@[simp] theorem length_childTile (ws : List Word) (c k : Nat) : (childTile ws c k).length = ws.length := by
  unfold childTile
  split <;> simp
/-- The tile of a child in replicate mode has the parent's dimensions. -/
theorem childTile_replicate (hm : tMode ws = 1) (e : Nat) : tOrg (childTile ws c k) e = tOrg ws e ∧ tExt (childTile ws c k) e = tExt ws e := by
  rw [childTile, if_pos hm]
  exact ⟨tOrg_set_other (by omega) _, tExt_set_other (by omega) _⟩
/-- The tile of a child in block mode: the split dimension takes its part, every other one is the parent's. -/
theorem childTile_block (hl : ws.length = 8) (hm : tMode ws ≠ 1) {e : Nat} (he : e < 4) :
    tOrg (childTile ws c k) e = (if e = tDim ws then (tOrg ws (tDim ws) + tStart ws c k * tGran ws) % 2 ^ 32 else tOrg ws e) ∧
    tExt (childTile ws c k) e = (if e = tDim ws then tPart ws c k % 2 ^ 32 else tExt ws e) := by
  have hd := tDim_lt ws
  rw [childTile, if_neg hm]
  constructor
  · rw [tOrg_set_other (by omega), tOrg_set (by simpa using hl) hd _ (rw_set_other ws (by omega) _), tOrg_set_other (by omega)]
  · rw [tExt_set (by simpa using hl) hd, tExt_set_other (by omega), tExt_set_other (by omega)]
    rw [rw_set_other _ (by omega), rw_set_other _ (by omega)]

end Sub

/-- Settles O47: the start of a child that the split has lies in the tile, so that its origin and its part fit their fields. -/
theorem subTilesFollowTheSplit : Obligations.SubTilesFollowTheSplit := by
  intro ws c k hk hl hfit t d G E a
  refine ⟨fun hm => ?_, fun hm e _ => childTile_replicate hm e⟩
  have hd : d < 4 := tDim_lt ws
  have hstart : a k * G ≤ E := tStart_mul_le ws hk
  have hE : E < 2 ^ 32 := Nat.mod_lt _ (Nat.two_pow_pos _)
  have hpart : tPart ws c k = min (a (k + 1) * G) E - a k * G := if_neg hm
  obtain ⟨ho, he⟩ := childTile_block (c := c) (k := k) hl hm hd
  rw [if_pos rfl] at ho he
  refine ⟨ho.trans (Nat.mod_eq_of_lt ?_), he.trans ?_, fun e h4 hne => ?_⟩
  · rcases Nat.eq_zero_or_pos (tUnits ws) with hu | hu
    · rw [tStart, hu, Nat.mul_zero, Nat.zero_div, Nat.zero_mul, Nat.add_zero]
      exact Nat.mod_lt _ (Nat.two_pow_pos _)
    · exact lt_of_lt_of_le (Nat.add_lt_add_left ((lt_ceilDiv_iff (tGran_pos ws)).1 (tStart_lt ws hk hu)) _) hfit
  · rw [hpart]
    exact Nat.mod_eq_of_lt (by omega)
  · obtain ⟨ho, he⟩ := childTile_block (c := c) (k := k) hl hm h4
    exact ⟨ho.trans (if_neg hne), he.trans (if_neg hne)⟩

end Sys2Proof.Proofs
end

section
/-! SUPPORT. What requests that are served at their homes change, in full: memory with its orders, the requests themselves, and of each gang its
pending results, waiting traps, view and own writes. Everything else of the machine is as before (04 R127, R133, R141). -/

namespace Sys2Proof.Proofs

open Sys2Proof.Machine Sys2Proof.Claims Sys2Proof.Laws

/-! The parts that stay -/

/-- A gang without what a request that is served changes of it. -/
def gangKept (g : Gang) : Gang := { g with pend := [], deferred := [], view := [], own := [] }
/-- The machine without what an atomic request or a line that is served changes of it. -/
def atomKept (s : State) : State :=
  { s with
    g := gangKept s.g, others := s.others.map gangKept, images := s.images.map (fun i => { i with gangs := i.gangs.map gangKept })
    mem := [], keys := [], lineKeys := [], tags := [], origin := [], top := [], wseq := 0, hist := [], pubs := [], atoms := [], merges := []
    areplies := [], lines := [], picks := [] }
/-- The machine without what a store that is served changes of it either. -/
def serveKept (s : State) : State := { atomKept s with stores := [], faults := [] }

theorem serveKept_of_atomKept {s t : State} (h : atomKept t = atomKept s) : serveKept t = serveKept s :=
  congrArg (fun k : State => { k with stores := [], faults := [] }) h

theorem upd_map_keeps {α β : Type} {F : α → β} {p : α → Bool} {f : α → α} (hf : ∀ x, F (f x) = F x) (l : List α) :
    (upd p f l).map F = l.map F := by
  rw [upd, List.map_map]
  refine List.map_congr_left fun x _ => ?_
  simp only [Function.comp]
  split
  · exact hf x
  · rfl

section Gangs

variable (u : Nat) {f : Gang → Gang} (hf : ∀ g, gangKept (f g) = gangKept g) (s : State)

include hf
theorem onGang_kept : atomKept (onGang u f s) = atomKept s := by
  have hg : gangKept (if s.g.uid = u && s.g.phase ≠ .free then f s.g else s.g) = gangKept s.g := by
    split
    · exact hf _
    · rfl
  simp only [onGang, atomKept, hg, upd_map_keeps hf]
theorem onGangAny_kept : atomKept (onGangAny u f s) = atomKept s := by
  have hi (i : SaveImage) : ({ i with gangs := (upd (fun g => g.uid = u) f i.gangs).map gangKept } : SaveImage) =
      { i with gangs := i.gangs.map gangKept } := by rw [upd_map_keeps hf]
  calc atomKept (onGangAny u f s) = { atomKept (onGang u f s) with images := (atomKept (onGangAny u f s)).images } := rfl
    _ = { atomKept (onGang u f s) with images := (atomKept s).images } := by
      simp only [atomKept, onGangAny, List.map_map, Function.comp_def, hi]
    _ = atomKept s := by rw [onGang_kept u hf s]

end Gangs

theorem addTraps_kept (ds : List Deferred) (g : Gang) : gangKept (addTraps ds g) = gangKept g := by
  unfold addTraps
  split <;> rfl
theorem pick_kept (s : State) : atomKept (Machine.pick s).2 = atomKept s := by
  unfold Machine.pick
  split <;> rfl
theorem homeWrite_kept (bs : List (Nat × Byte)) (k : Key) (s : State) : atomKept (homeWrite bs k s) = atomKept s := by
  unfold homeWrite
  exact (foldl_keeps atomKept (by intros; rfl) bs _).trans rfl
--- --- ---
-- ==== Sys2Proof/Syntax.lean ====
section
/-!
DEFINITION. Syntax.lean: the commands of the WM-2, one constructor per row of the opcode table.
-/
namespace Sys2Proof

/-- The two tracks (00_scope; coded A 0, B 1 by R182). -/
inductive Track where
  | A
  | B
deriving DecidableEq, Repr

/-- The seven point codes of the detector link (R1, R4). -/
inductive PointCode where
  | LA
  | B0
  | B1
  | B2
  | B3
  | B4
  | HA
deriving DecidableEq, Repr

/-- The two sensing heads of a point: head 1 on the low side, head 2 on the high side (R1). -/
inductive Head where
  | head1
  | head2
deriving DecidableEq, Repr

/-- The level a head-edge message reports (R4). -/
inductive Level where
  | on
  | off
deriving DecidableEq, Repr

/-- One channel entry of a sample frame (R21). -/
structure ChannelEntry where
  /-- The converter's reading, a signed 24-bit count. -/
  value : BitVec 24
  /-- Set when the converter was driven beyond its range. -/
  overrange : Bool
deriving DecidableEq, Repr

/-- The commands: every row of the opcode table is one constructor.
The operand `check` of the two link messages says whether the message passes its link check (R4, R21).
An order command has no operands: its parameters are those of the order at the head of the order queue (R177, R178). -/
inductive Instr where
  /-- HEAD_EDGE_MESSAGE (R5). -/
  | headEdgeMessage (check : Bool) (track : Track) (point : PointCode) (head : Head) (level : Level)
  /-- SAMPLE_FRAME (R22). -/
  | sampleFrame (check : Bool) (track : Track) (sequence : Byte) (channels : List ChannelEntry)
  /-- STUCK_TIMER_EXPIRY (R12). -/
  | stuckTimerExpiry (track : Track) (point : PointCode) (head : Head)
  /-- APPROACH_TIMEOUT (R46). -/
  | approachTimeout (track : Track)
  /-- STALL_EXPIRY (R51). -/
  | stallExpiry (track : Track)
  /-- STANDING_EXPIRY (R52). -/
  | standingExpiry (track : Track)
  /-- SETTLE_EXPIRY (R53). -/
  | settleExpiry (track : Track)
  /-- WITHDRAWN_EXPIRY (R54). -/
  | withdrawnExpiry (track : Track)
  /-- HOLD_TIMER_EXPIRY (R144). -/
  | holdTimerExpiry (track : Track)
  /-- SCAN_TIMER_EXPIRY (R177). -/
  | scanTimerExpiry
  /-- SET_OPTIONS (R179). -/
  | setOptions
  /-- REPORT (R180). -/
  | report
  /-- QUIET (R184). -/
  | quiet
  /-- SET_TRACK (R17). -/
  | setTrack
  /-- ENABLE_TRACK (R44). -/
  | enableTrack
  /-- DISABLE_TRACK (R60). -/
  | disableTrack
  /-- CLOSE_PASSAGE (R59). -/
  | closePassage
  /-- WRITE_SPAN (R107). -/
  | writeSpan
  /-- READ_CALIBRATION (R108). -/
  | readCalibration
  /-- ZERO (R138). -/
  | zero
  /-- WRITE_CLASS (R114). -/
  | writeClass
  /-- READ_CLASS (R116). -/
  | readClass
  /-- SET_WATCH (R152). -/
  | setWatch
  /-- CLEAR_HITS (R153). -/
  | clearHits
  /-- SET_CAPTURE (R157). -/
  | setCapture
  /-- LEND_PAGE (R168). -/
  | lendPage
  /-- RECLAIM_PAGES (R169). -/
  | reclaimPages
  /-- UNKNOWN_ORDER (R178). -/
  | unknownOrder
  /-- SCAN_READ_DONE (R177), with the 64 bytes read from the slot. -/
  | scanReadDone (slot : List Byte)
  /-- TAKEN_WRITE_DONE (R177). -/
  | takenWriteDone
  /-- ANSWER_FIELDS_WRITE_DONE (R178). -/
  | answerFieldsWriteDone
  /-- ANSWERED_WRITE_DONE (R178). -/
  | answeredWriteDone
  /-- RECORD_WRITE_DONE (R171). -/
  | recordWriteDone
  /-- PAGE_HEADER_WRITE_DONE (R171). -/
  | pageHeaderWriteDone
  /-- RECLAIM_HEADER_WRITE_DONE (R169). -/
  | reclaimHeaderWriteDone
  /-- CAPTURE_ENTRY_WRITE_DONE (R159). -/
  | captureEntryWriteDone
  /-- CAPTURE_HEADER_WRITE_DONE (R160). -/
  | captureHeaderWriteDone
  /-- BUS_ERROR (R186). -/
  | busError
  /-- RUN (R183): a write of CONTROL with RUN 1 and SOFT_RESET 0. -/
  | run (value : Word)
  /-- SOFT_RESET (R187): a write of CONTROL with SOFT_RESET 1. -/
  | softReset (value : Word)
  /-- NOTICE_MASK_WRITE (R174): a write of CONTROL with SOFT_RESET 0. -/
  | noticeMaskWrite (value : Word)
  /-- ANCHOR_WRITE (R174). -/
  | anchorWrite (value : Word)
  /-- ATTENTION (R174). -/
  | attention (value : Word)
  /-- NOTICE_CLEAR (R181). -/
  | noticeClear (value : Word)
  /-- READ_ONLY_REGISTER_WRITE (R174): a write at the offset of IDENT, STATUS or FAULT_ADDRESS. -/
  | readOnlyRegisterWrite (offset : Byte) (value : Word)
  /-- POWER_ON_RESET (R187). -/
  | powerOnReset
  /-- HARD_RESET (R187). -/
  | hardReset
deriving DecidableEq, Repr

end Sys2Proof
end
--- --- ---
What you have to do ▸ Going through the entries above, show each line that contains "refine".

Reply to the exercise ▸
  refine ⟨fun hm => ?_, fun hm e _ => childTile_replicate hm e⟩
  refine ⟨ho.trans (Nat.mod_eq_of_lt ?_), he.trans ?_, fun e h4 hne => ?_⟩
  refine List.map_congr_left fun x _ => ?_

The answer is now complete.